:: Data for this task

-- ==== Sys2Proof/Machine/GraphEvents.lean ====
section
/-! DEFINITION. The graph engines at work (R80-R116): attaching, tokens, dispatch and placement, reservations, folded gangs,
launches across dies, cancellation walks. -/

namespace Sys2Proof.Machine

/-! ### Attach, detach, tokens -/

/-- GATTACH (R85), by the hart in focus. -/
def execGattach (addr : BitVec 56) (s : State) : Out := engineEvent s s.cur.id.die (s.attach addr)

/-- GDETACH (R86), by the hart in focus. -/
def execGdetach (addr : BitVec 56) (s : State) : Out := engineEvent s s.cur.id.die (s.detach addr)

/-- TOKEN_STEP (R80-R82): the first tokens on their way to the engine of a die arrive. -/
def execTokenStep (die : Nat) (s : State) : Out :=
  match s.engines.tokens.find? fun t => t.die = die with
  | none => .next s
  | some t => engineEvent s die ((s.onEngines fun e => { e with tokens := e.tokens.erase t }).tokenStep die t.addr t.n)

/-! ### Places (R94-R96) -/

/-- What a node asks of its placement: the record's fields (R75), the ready entry, the home die. -/
structure Gang where
  place : Nat
  cores : Bool
  gsize : Nat
  req : Request
  home : Nat
  pri : Nat
  own : Ready

/-- The lease request of a node (R97). -/
def State.nodeRequest (s : State) (a : Attached) (i : Nat) : Request :=
  let f := s.nfield a i
  ⟨f 38 1, f 39 1, f 40 1, f 41 1, f 42 1 = 1⟩

/-- The gang of a node (R75, R95): without d2d, ANY and SPREAD behave as DIE. -/
def State.gangFor (s : State) (a : Attached) (r : Ready) : Gang :=
  let i := r.node
  let p := s.nfield a i 7 1 % 4
  { place := if p ≥ 2 ∧ !s.d2d then 1 else p, cores := s.nfield a i 6 1 / 4 % 2 = 1, gsize := s.nfield a i 32 4
    req := s.nodeRequest a i, home := a.home, pri := r.effPri s.cycle, own := r }

/-- The dies in the order of R95. -/
def dieOrder (home : Nat) : List Nat := home :: (List.range 4).filter (· ≠ home)

/-- The largest CORES gang that a placement holds (R95). -/
def largestGang (place : Nat) : Nat := match place with | 0 => 112 | 1 => 1792 | _ => 7168

/-- The first condition of R96: the cluster's live Pods allow the request. -/
def State.clusterHolds (s : State) (q : Request) (d c : Nat) : Bool := q.min = 0 || q.need ≤ (s.livePods d c).length

/-- Both conditions of R96. -/
def State.clusterTakes (s : State) (q : Request) (d c : Nat) : Bool :=
  s.clusterHolds q d c && (q.min = 0 || s.qsum d c + 256 * q.quota ≤ 4096)

/-- Can no cluster that the placement allows ever hold the lease (R96)? DEDUCED: a node placed SPREAD needs such a cluster on each die of
`h mod 4`, and faults where one of these dies has none (log 33). -/
def State.neverHolds (s : State) (g : Gang) : Bool :=
  let never (d : Nat) : Bool := (List.range 16).all fun c => !s.clusterHolds g.req d c
  if g.place = 3 then (List.range (min 4 g.gsize)).any never else (List.range 4).all never

/-- The places that a cluster offers a gang: its free program slots, in an order of the engine's own (log 24). -/
def State.offers (s : State) (g : Gang) (d c : Nat) : List HartId :=
  if s.clusterTakes g.req d c then
    let slots := s.openSlots d c g.pri (·.is g.own)
    slots.rotateLeft (Config.freeNat (s.free + 16 * d + c) % max 1 slots.length)
  else []

/-- The places of a die. -/
def State.dieOffers (s : State) (g : Gang) (d : Nat) : List HartId := (List.range 16).flatMap fun c => s.offers g d c

/-- The dies over which a gang may spread: each with places, pairwise joined, joined to the home die (R31, R43). -/
def State.spreadDies (s : State) (g : Gang) : List Nat :=
  (dieOrder g.home).foldl (init := []) fun ds d =>
    if s.dieOffers g d ≠ [] ∧ s.joined g.home d ∧ ds.all (s.joined d) then ds ++ [d] else ds

/-- Give harts places in increasing HIX, as far as they go. -/
def takePlaces : List Nat → List HartId → List (Nat × HartId)
  | [], _ => []
  | _, [] => []
  | h :: hs, p :: ps => (h, p) :: takePlaces hs ps

/-- SPREAD: hart `h` goes to die `h mod 4` (R95). -/
def takeSpread (room : Nat → List HartId) : List Nat → List HartId → List (Nat × HartId)
  | [], _ => []
  | h :: hs, used => match (room (h % 4)).find? fun p => !used.contains p with
    | some p => (h, p) :: takeSpread room hs (p :: used)
    | none => []

/-- The places for some harts of a gang, or of its rest (R95, R98): the first candidate that holds all of a CORES gang, or
one hart of another; on dies whose sideband to the home die is up (R31). -/
def State.placesFor (s : State) (g : Gang) (hs : List Nat) : List (Nat × HartId) :=
  let enough (ps : List HartId) : Bool := if g.cores then hs.length ≤ ps.length else !ps.isEmpty
  let first (cands : List (List HartId)) : List (Nat × HartId) := takePlaces hs ((cands.find? enough).getD [])
  let near := (dieOrder g.home).filter (s.joined g.home)
  match g.place with
  | 0 => first (near.flatMap fun d => (List.range 16).map fun c => s.offers g d c)
  | 1 => first (near.map (s.dieOffers g))
  | 2 => first [(s.spreadDies g).flatMap (s.dieOffers g)]
  | _ =>
    let ok := s.spreadDies g
    let room (d : Nat) : List HartId := if ok.contains d then s.dieOffers g d else []
    let xs := takeSpread room hs []
    if g.cores ∧ xs.length < hs.length then [] else xs

/-- The hart places of a gang that its own package does not hold: those here, and a package for the rest. R41 speaks of gangs on more than
one package and R95 places none there; here an engine may put the rest of a CORES gang placed ANY on another package, which one and whether
is its own choice (log 33). -/
def State.farPlaces (s : State) (g : Gang) (hs : List Nat) : Option (List (Nat × HartId) × Nat × List Nat) :=
  let ps := takePlaces hs ((s.spreadDies g).flatMap (s.dieOffers g))
  let p := Config.freeNat s.free
  if g.place = 2 ∧ g.cores ∧ ps ≠ [] ∧ s.livePlanes ≠ [] ∧ p < 4096 ∧ p ≠ s.pkgid.toNat then some (ps, p, hs.drop ps.length) else none

/-- Must the start of harts wait, for their context areas are zeroed (R361, R32, R36)? -/
def State.startHeld (s : State) (ps : List (Nat × HartId)) : Bool := ps.any fun p => s.hardwareHeld p.2.die (contextLoc p.2) 128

::::

## [Task item]
Take from the material above the lines running from the one with "if g.place = 3" through the one with "def State.dieOffers (s", and repeat them exactly, with nothing else.

## [Task answer]
  if g.place = 3 then (List.range (min 4 g.gsize)).any never else (List.range 4).all never

/-- The places that a cluster offers a gang: its free program slots, in an order of the engine's own (log 24). -/
def State.offers (s : State) (g : Gang) (d c : Nat) : List HartId :=
  if s.clusterTakes g.req d c then
    let slots := s.openSlots d c g.pri (·.is g.own)
    slots.rotateLeft (Config.freeNat (s.free + 16 * d + c) % max 1 slots.length)
  else []

/-- The places of a die. -/
def State.dieOffers (s : State) (g : Gang) (d : Nat) : List HartId := (List.range 16).flatMap fun c => s.offers g d c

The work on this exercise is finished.